If anyone on the forum has implemented, appreciate any pointers..


----------



## 67BGTEV (Nov 1, 2013)

Finally, adapter is complete and connected Motor to the Gearbox. I'm very happy with the outcome. You can see more details at my Bog


----------



## dougingraham (Jul 26, 2011)

67BGTEV said:


> Thank You! We are thinking of implementing a electronic-neutral (bringing the motor rpm to zero on a press of a button) button on the shifter..


What is the point of stopping the motor at the push of a button? What you need is rpm matching the motor with the input of the transmission if you have gone clutchless.

In any event a 67 MGB should be a fun EV. Best wishes on your conversion.


----------



## 67BGTEV (Nov 1, 2013)

Thank you, Do you have any idea how to do it.. suggestions?



dougingraham said:


> What is the point of stopping the motor at the push of a button? What you need is rpm matching the motor with the input of the transmission if you have gone clutchless.
> 
> In any event a 67 MGB should be a fun EV. Best wishes on your conversion.


----------



## 67BGTEV (Nov 1, 2013)




----------



## dougingraham (Jul 26, 2011)

67BGTEV said:


> Thank you, Do you have any idea how to do it.. suggestions?


I suppose it could be done by measuring the rpm of the prop shaft and then figuring out which gear you are trying to select and computing the necessary RPM and then commanding the inverter to spin the motor at that RPM. But I don't know anyone that has tried to do this. Usually you turn off coasting regen (or set it to an extremely low level) and use light pressure on the shifter until the synchros match and then the shifter will drop into gear. This works when shifting up. When shifting down you will have to drop into neutral and then touch the throttle to speed up the motor RPM manually. The lack of a clutch makes shifts somewhat slow and clumsy but you can do it with practice. 
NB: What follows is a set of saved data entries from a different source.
-- ==== Sys2Proof/Tests/Slice0.lean ====
section
/-!
SUPPORT. Tests: for each check of `Instr.wellFormed` a term that it refuses beside one that it takes, one value that a standard
states, and for each statement that has hypotheses a state and operands that meet all of them together.
-/
namespace Sys2Proof.Tests
open Sys2Proof.Machine


/-! ## Ill-formed commands are refused -/

/-- A header, an issue, a request and an arrival that are well formed, and sixteen words with a given opcode and word 1. -/
def head0 : FlitHead :=
  { dst := 0, src := 1, cls := 0, fixed := false, job0 := true, hops := 0, seq := 0, ack := 0, crVc := 0, crCls := 0, cr := 0 }
def issue0 : Issue := { work := .ring 0, entry := 0, cores := [0, 1] }
def req0 : Req :=
  { die := 0, master := 0, home := 0, addr := 0x1000, len := 4, write := false, data := 0, fixed := false, cls := 0, coreWords := [], work := none }
def arr0 : Arrival := { die := 0, group := 0, seq := 0, dev := 1, kind := 0, units := 1, rows := 0, data := [] }
def words0 (op w1 : Nat) : List Nat := [op * 2 ^ 24, w1] ++ List.replicate 14 0

theorem test_wf_below : (Instr.mtimecmpReached 0 3 1).wellFormed = true ∧ (Instr.mtimecmpReached 0 4 1).wellFormed = false := by decide
theorem test_wf_die : (Instr.wakingDone 3).wellFormed = true ∧ (Instr.wakingDone 4).wellFormed = false := by decide
theorem test_wf_core : (Instr.commandEnd 255).wellFormed = true ∧ (Instr.commandEnd 256).wellFormed = false := by decide
theorem test_wf_word :
    (Instr.doorbell 0 (2 ^ 32 - 1)).wellFormed = true ∧ (Instr.doorbell 0 (2 ^ 32)).wellFormed = false := by decide
theorem test_wf_bytes :
    (Instr.spiTransactionDone 0 [255]).wellFormed = true ∧ (Instr.spiTransactionDone 0 [0, 256]).wellFormed = false := by decide
theorem test_wf_range :
    (Instr.corePortAccess 0 (.ring 0) (some (2 ^ 48 - 4, 4)) none [] false).wellFormed = true ∧
      (Instr.corePortAccess 0 (.ring 0) (some (2 ^ 48 - 3, 4)) none [] false).wellFormed = false ∧
      (Instr.corePortAccess 0 (.ring 0) (some (64, 0)) none [] false).wellFormed = false := by decide
theorem test_wf_work :
    (Instr.dmaDescriptorStart 0 0 (.ring 262143) 0).wellFormed = true ∧
      (Instr.dmaDescriptorStart 0 0 (.ring 262144) 0).wellFormed = false ∧
      (Instr.dmaDescriptorStart 0 0 (.slice 4 0) 0).wellFormed = false := by decide
theorem test_wf_issue :
    (Instr.nop issue0 (words0 0 0)).wellFormed = true ∧
      (Instr.nop { issue0 with cores := [] } (words0 0 0)).wellFormed = false ∧
      (Instr.nop { issue0 with cores := [7, 7] } (words0 0 0)).wellFormed = false := by decide
theorem test_wf_words :
    (Instr.matrix issue0 (words0 0x10 0) []).wellFormed = true ∧
      (Instr.matrix issue0 (words0 0x10 0) [0]).wellFormed = false := by decide
theorem test_wf_opcode :
    (Instr.syncAdd issue0 (words0 0x20 0)).wellFormed = true ∧ (Instr.syncAdd issue0 (words0 0x21 0)).wellFormed = false := by decide
theorem test_wf_word1 :
    (Instr.swapIn issue0 (words0 0x14 (2 ^ 31))).wellFormed = true ∧
      (Instr.swapOut issue0 (words0 0x14 (2 ^ 31))).wellFormed = false := by decide
theorem test_wf_upset :
    (Instr.lp5xPatrol 0 [{ word := 0, ue := false, bit := 71, syn := 0, flip := 0 }]).wellFormed = true ∧
      (Instr.lp5xPatrol 0 [{ word := 0, ue := false, bit := 72, syn := 0, flip := 0 }]).wellFormed = false := by decide
theorem test_wf_req :
    (Instr.requestTimeout { req0 with len := 64 } 0).wellFormed = true ∧
      (Instr.requestTimeout { req0 with len := 65 } 0).wellFormed = false := by decide
theorem test_wf_head :
    (Instr.idleFlit 0 { head0 with cr := 4 }).wellFormed = true ∧ (Instr.idleFlit 0 { head0 with cr := 5 }).wellFormed = false := by decide
theorem test_wf_note :
    (Instr.tickFlit 0 head0 ⟨0, 0⟩ 0 (some (65535, 0))).wellFormed = true ∧
      (Instr.tickFlit 0 head0 ⟨0, 0⟩ 0 (some (65536, 0))).wellFormed = false := by decide
theorem test_wf_merge :
    (Instr.mergePartial (.node 0 0 3 0)).wellFormed = true ∧ (Instr.mergePartial (.node 0 0 4 0)).wellFormed = false := by decide
theorem test_wf_arrival :
    (Instr.collectiveContribution head0 arr0).wellFormed = true ∧
      (Instr.collectiveContribution head0 { arr0 with kind := 4 }).wellFormed = false := by decide
theorem test_wf_detection :
    (Instr.fusionContribution 0 [{ time := 0, pos := [0, 0, 0], var := 0, cls := 0, stream := 255 }]).wellFormed = true ∧
      (Instr.fusionContribution 0 [{ time := 0, pos := [0, 0, 0], var := 0, cls := 0, stream := 256 }]).wellFormed = false := by decide
theorem test_wf_start :
    (Instr.refclkPresent { bridges := [true, true, true, true], flash := none, ages := List.replicate 4 (0, []) }).wellFormed = true ∧
      (Instr.refclkPresent { bridges := [true], flash := none, ages := List.replicate 4 (0, []) }).wellFormed = false := by decide
theorem test_wf_halt_target :
    (Instr.haltReq 0x1001).wellFormed = true ∧ (Instr.haltReq 0x1400).wellFormed = false := by decide

theorem test_wf_caps :
    (Instr.lp5xTrainingDone true [0, 0, 0, 0]).wellFormed = true ∧ (Instr.lp5xTrainingDone true [0, 0, 0]).wellFormed = false := by decide

/-! ## Values that a standard states -/

/-- SHA-512 of "abc", the example of FIPS 180 (R1 names the standard). -/
theorem test_sha512_abc :
    beNum (sha512Bytes [0x61, 0x62, 0x63]) =
      0xddaf35a193617abacc417349ae20413112e6fa4e89a97ea20a9eeee64b55d39a2192992a274fc1a836ba3c23a3feebbd454d4423643ce80e2a9ac94fa54ca49f := by
  decide +kernel

/-! ## What a concrete state and operands meet, as evaluation -/

/-- That a command is offered, as a value. -/
def offersB (s : Device) (i : Issue) (w next : List Nat) (core : Nat) : Bool :=
  i.cores == [core] && decide (core < 256) && !s.isHalted core && s.mayIssue i w && !s.lendBad i w next &&
    (match i.work with | .ring g => decide ((s.headRead g).2 = stDONE) | .slice _ _ => true) && decide ((s.taken i w).dispatchReason i w = 0)

theorem offers_of {s : Device} {i : Issue} {w next : List Nat} {core : Nat} (h : offersB s i w next core = true) :
    s.offers i w next core := by
  simp only [offersB, Bool.and_eq_true, beq_iff_eq, decide_eq_true_eq, Bool.not_eq_true'] at h
  obtain ⟨⟨⟨⟨⟨⟨h1, h2⟩, h3⟩, h4⟩, h5⟩, h6⟩, h7⟩ := h
  exact ⟨h1, h2, h3, h4, h5, fun g hg => by simpa [hg] using h6, h7⟩

theorem running_of {s : Device} {core : Nat}
    (h : (s.cmd core).any (fun c => c.status == stDONE && !c.ended) = true) : s.running core := by
  obtain ⟨c, hc, h⟩ := Option.any_eq_true .. |>.mp h
  simp at h
  exact ⟨c, hc, h.1, h.2⟩

theorem plainMsi_of {s : Device} {a : Nat}
    (h : (a == 0 || (match s.region a with | .reg _ blk off => blk == 30 && decide (0x8000 ≤ off) && off % 0x1000 == 0 | _ => true)) = true) :
    s.plainMsi a := by
  rcases Bool.or_eq_true .. |>.mp h with h | h
  · exact .inl (by simpa using h)
  · exact .inr fun die blk off hr => by simpa [hr, and_assoc] using h

/-! ## Each statement's hypotheses are met, clause by clause -/

set_option maxRecDepth 100000
set_option Elab.async false

/-! States for AbsentBlocks, HostClassAtIssue. -/

namespace G01

def e0 : Device := {}

theorem witness_AbsentBlocks :
    ∃ (die : Nat) (blk : Nat),
      die < 4 ∧
      blk < 32 :=
  ⟨0, 0,
      by decide +kernel⟩

theorem witness_HostClassAtIssue :
    ∃ (s : State) (die : Nat) (n : Nat) (c : Nat) (master : Nat),
      s.dev.sound ∧
      die < 4 ∧
      n < 4 ∧
      c < 16 ∧
      s.dev.accessStatus die master (regBase + die * regDieBytes + 7 * 65536 + 16 + 4 * n) 4 true = stDONE :=
  ⟨({ dev := e0 } : State), 0, 0, 0, 80,
      ⟨by decide +kernel, by decide +kernel⟩, by decide +kernel⟩

end G01

/-! States for FullResetKeepsFusesAndFlashOnly, LifeCycleAndQuote, StartSteps. -/

namespace G02

def e0 : Device := {}
def start (st : Nat) (x : EftSt := {}) : Device := ({ e0 with eft := { x with begun := true } }).wr 0 EFT_BOOT_STATUS_STAGE st
def ent (kind unit flash len dest src : Nat) : List Nat := [kind, 0, unit, 0, 0, 0, 0, 0] ++ toBytes flash 8 ++ toBytes len 8 ++ toBytes dest 8 ++ List.replicate 64 0 ++ List.replicate 16 0 ++ [src] ++ List.replicate 15 0
def badE : List Nat := (ent 1 1 0 16 0 0).set 40 9
def wE : List Nat := ent 5 0 0 512 0x1000 1
def sched1 : SMap Nat := (List.range 4).foldl (fun m d => SMap.put 0 (SMap.put 0 (SMap.put 0 (SMap.put 0 (SMap.put 0 m (d * 2^20) 150000) (d * 2^20 + 1) 1) (d*2^20+2) (400*2^20+600*1024+375)) (d*2^20+3) 1) (d*2^20+8) 0) []
def memJunk : List Host.Cell := SMap.insAll [(16, 7), (pondDieBytes + 5, 9), (storeBase + 3, 4), (lpBase + 77, 5), (regBase, 3)] []
def loadS : Device := let d := start 8 { entries := [wE], weights := some { idx := 0, src := 0 } }; { d with chorus := { d.chorus with sched := sched1 } }
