-- ==== Sys2Proof/Machine/Ops.lean ====
section
/-! DEFINITION. Named operations over the state: tables, registers, memory, messages, and taking and leaving a trap. -/

namespace Sys2Proof.Machine

/-- The outcome of a step of this machine. -/
abbrev Out := Host.Outcome State Fault Refusal

/-! ### Tables -/

section
variable {α : Type}

/-- The value of entry `k`, or the default. -/
def tget (d : α) : Table α → Nat → α
  | [], _ => d
  | (j, v) :: t, k => if j = k then v else tget d t k

/-- Remove entry `k`. -/
def tdel (k : Nat) : Table α → Table α
  | [] => []
  | (j, v) :: t => if j = k then tdel k t else (j, v) :: tdel k t

/-- Insert an entry before the first larger number. -/
def tins (k : Nat) (v : α) : Table α → Table α
  | [] => [(k, v)]
  | (j, w) :: t => if k < j then (k, v) :: (j, w) :: t else (j, w) :: tins k v t

/-- Set entry `k`, keeping the canonical form: a default value is not listed. -/
def tput [DecidableEq α] (d : α) (t : Table α) (k : Nat) (v : α) : Table α :=
  if v = d then tdel k t else tins k v (tdel k t)

def tupd [DecidableEq α] (d : α) (t : Table α) (k : Nat) (f : α → α) : Table α := tput d t k (f (tget d t k))

/-- Change every listed value. -/
def tmap [DecidableEq α] (d : α) (f : Nat → α → α) : Table α → Table α
  | [] => []
  | (j, v) :: t => if f j v = d then tdel j (tmap d f t) else (j, f j v) :: tmap d f t

/-- Is every number strictly larger than the one before it, and no value the default? -/
def Table.wf [DecidableEq α] (d : α) : Table α → Bool
  | [] => true
  | [(_, v)] => v != d
  | (j, v) :: (k, w) :: t => v != d && j < k && Table.wf d ((k, w) :: t)

end

/-- The canonical form of memory (no byte equal to what an unlisted address reads as, which is 0: R46 for the vaults,
DESIGN CHOICE for HBM and hosts, log 4). -/
def Memory.wf (m : List Host.Cell) : Bool := Table.wf 0 m

/-! ### Bits -/

/-- Bits `[hi:lo]` of a word as a number. -/
def bits (w : Word) (hi lo : Nat) : Nat := w.toNat / 2 ^ lo % 2 ^ (hi - lo + 1)
def bit (w : Word) (i : Nat) : Bool := w.getLsbD i
/-- A number placed at bit `lo`. -/
def at_ (n lo : Nat) : Word := BitVec.ofNat 64 (n <<< lo)
def b2n (b : Bool) : Nat := if b then 1 else 0
def flag (b : Bool) (lo : Nat) : Word := if b then BitVec.ofNat 64 (1 <<< lo) else 0
/-- The number that `n` bytes hold, least significant first (DEDUCED, log 8). -/
def ofBytes : List Byte → Nat
  | [] => 0
  | b :: t => b.toNat + 256 * ofBytes t
/-- The `n` low bytes of a number, least significant first. -/
def toBytes : Nat → Nat → List Byte
  | 0, _ => []
  | n + 1, v => BitVec.ofNat 8 v :: toBytes n (v / 256)
def wordBytes (w : Word) : List Byte := toBytes 8 w.toNat
/-- Sign extension of the low `w` bits. -/
def sextN (w v : Nat) : Int := if v % 2 ^ w < 2 ^ (w - 1) then (v % 2 ^ w : Nat) else (v % 2 ^ w : Nat) - (2 ^ w : Nat)
def ofInt (i : Int) : Word := BitVec.ofInt 64 i
/-- A count that stops at its maximum. -/
def satInc {w : Nat} (x : BitVec w) : BitVec w := if x = BitVec.allOnes w then x else x + 1
def cdiv (a b : Nat) : Nat := (a + b - 1) / b
/-- Sizes in bytes of the SZ codes (R68). -/
def sizeBytes : Size → Nat
  | .b => 1 | .h => 2 | .w => 4 | .d => 8
/-- Bits of a mask from 0 up. -/
def maskBit {w : Nat} (m : BitVec w) (i : Nat) : Bool := m.getLsbD i
def setBit {w : Nat} (m : BitVec w) (i : Nat) (b : Bool) : BitVec w :=
  if b then m ||| (BitVec.twoPow w i) else m &&& ~~~ (BitVec.twoPow w i)
def popcount {w : Nat} (m : BitVec w) : Nat := ((List.range w).filter (fun i => m.getLsbD i)).length
/-- The lowest and highest numbers below `n` with the property. -/
def lowest (n : Nat) (p : Nat → Bool) : Option Nat := (List.range n).find? p
def highest (n : Nat) (p : Nat → Bool) : Option Nat := (List.range n).reverse.find? p

/-! ### Clusters, contexts, regions, ports, takes -/

def State.cluster (s : State) (cl : Nat) : Cluster := tget {} s.clusters cl
def State.updCluster (s : State) (cl : Nat) (f : Cluster → Cluster) : State :=
  { s with clusters := tupd {} s.clusters cl f }

def State.ctx (s : State) (cl k : Nat) : CueCtx := tget {} (s.cluster cl).ctx k
def State.updCtx (s : State) (cl k : Nat) (f : CueCtx → CueCtx) : State :=
  s.updCluster cl fun c => { c with ctx := tupd {} c.ctx k f }

def State.region (s : State) (cl rid : Nat) : Region := tget {} (s.cluster cl).regions rid
def State.updRegion (s : State) (cl rid : Nat) (f : Region → Region) : State :=
  s.updCluster cl fun c => { c with regions := tupd {} c.regions rid f }

def State.bank (s : State) (cl n : Nat) : Bank := tget {} (s.cluster cl).banks n
def State.updBank (s : State) (cl n : Nat) (f : Bank → Bank) : State :=
  s.updCluster cl fun c => { c with banks := tupd {} c.banks n f }

def State.inPort (s : State) (cl p : Nat) : InPort := tget {} (s.cluster cl).inp p
def State.updIn (s : State) (cl p : Nat) (f : InPort → InPort) : State :=
  s.updCluster cl fun c => { c with inp := tupd {} c.inp p f }

def State.outPort (s : State) (cl p : Nat) : OutPort := tget {} (s.cluster cl).outp p
def State.updOut (s : State) (cl p : Nat) (f : OutPort → OutPort) : State :=
  s.updCluster cl fun c => { c with outp := tupd {} c.outp p f }

def State.zone (s : State) (cl z : Nat) : Zone := tget {} (s.cluster cl).zones z
def State.updZone (s : State) (cl z : Nat) (f : Zone → Zone) : State :=
  s.updCluster cl fun c => { c with zones := tupd {} c.zones z f }

def State.mxOf (s : State) (cl : Nat) : Mx := (s.cluster cl).mx
def State.updMx (s : State) (cl : Nat) (f : Mx → Mx) : State := s.updCluster cl fun c => { c with mx := f c.mx }

/-- The copy engine's state for a take on a cluster (R37); a take that has none there reads the launch values. -/
def State.copyOf (s : State) (cl take : Nat) : CopyEng := (tget none (s.cluster cl).copy take).getD {}
def State.updCopy (s : State) (cl take : Nat) (f : CopyEng → CopyEng) : State :=
  s.updCluster cl fun c => { c with copy := tput none c.copy take (some (f ((tget none c.copy take).getD {}))) }
def State.updEnt (s : State) (cl take e : Nat) (f : CopyEnt → CopyEnt) : State :=
  s.updCopy cl take fun c => { c with ents := tupd {} c.ents e f }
With an EV you find you don't shift all that often. The torque band is usually quite a lot wider and so you pick a gear and just stay in it. I use 3rd most of the time.


----------



## 67BGTEV (Nov 1, 2013)

Thanks Doug!
Just a progress update - No Pictures, but puled the ICE, tranny and Drive shaft out, sold it.. This week, I'm goin to degrease and paint the engine bay..


----------



## 67BGTEV (Nov 1, 2013)

Underbody and Diff cleaned and painted..


----------



## 67BGTEV (Nov 1, 2013)

Quite a bit of Progress made:
Cleaned the Underbody, Diff; panted it..
Couple of pics here (more info on my Blog in my Sig):








Transmission Mount

More Pics coming up - Motor Installed!!!


----------



## 67BGTEV (Nov 1, 2013)

Motor Mounted - More info in my Blog


----------



## 67BGTEV (Nov 1, 2013)

Connected my friend's 101V Battery pack to my MG and used a regular pot to run the Car. It was in a drive way and couldn't go on a spin on the road, it works well!! 
Next thing is to put the Pot Box, place the controller and stuff in its permanent position..
I'm excited!!


----------



## 67BGTEV (Nov 1, 2013)

After a long break, continued to work on the conversion. more details in my blog..


----------



## 67BGTEV (Nov 1, 2013)

Major progress and success!! Its drivable on the street, not completely drivable on the freeway. 
Need to rewire the batteries, Motor and Controller with a thicker wire..

More on my blog.


----------



## Moltenmetal (Mar 20, 2014)

Congratulations and best wishes on your project!

I kept the clutch on my '75 Spitfire conversion and don't think I'll regret it.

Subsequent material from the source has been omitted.